Страница 5 из 11
— Не за то я ордена получал, чтобы мне в зубы заглядывали, как в зубы лошади… чтобы эти подонки, мать их, указывали мне…
Его успокаивают, увещевают. Ему дают валокордин. Такое повторяется в разных вариантах от посещения к посещению.
Запах бедности и бессилия.
Не верится, что за стенами — золотой, вечный Рим.
Скорее бы выбраться отсюда. На Кона уже косит глазом кожевник из Вильнюса, Гоц, такой же бродяга и одиночка, он едет к брату-оптику в Чикаго. У Гоца поврежденный глаз — наследие ГУЛАГа, невероятная сила живучести и уйма кожевенных баек, от которых волосы встают дыбом, но сейчас Кон не расположен их слушать, и он спасается бегством в сторону виллы Боргезе.
3
Кафедральный простор высоких, косо поставленных сосен и пиний. Кроны, как кровли, плоски и плотны. Можно затеряться на пустынной скамье среди светлой, блестяще выплетенной травы. В гуще зелени маячат влюбленные парочки. Из соседних аллей, нагоняя дремоту продолжением утреннего сна, доносятся детские голоса:
— У но, дуэ, тре…
Тлетворно-счастливый воздух забвения в аллеях и рощах виллы Боргезе — в синеве спят каменные кони императоров и тяжело ступают живые кони полицейских, почти засыпая в глухо-зеленых чащах…
Кон украдкой огибает музей виллы Боргезе: там — берниниевский Давид, взметнувший мраморную арку над головами посетителей, огромный Моисей со скрижалями — на полотне Гвидо Рени. Кон уже побывал в музее: петлял разными залами, снова и снова подкрадывался к этим работам, испытывая почти инфантильное чувство любопытства и угрызения совести от измены, измены неизвестно чему, быть может, Иудее, которая породила этих гигантов и в глуби тысячелетий таила его, Кона, первичные гены? Именно детская серьезность этих мучений пугает его.
Дремлет вполглаза, приглушив краски, аристократическая виа Венето, набираясь сил к ночному разгулу.

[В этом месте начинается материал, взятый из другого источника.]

-- ==== Sys2Proof/Config.lean ====
section
/-! DEFINITION. The implementation parameters of rule R9, and the values the spec leaves open, which are opaque: no proof can see them. -/

namespace Sys2Proof.Config

/-- `LMAX`: the longest input text, in bytes (R9). -/
def lMax : Nat := 520

/-- `BB_CAP`: the capacity of the bit buffer, in bits (R9). -/
def bbCap : Nat := 8192

/-- `WRAM_SIZE`: the number of bytes of the work RAM (R9, R70). -/
def wramSize : Nat := 4096

/-- `MAT_DIM`: the side of the matrix array (R9, R45). -/
def matDim : Nat := 77

/-- `RS_NMAX`: the largest EC count per block (R9). -/
def rsNMax : Nat := 30

/-- `DATA_BASE` (R9, R73). -/
def dataBase : Nat := 0x000

/-- `EC_BASE` (R9, R73). -/
def ecBase : Nat := 0x400

/-- `SEQ_BASE` (R9, R73). -/
def seqBase : Nat := 0x800

/-- `TXT_BASE` (R9, R73, R74). -/
def txtBase : Nat := 0xC00

/-- The unspecified byte the LOG ROM holds at index 0 (R49, R172). FREE VALUE: no rule reads it. Log entry 9. -/
opaque logZero : Byte

/-- `LAT(cmd) - 1`, the clocks a command takes beyond the one it always takes (R367): a function of the three command
words only. FREE VALUE, read by the clock-level port alone. Log entry 13. -/
opaque extraLatency : Word → Word → Word → Nat

/-- `rsp_result` at a clock where `rsp_valid = 0` (R365 (b)). FREE VALUE for each clock. Log entry 15. -/
opaque idleResult : Nat → Word

/-- `rsp_err` at a clock where `rsp_valid = 0` (R365 (b)). FREE VALUE for each clock. Log entry 15. -/
opaque idleErr : Nat → BitVec 3

/-- What QRCORE accepts when the host has broken the handshake of R365 (a): three unspecified words, or nothing (R365 (c)).
FREE VALUE for each clock. Log entry 14. -/
opaque brokenCommand : Nat → Option (Word × Word × Word)

end Sys2Proof.Config
end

На спуске к виа Криспи прямо из-под дома шлангами качают вино «мартини» в бочки, стоящие на грузовике.
Элегантно одетый старик, волосы заплетены косичкой, пьет из древнего фонтана на углу улиц Венето и Барберини.
Виа Империале вдоль римского Форума просквожена солнцем. У памятника императору Траяну на скамейке сидит пожилой итальянец: выгуливает собачку. Рядом араб: снял туфли, брюки, остался в кальсонах, припал к траве, молится.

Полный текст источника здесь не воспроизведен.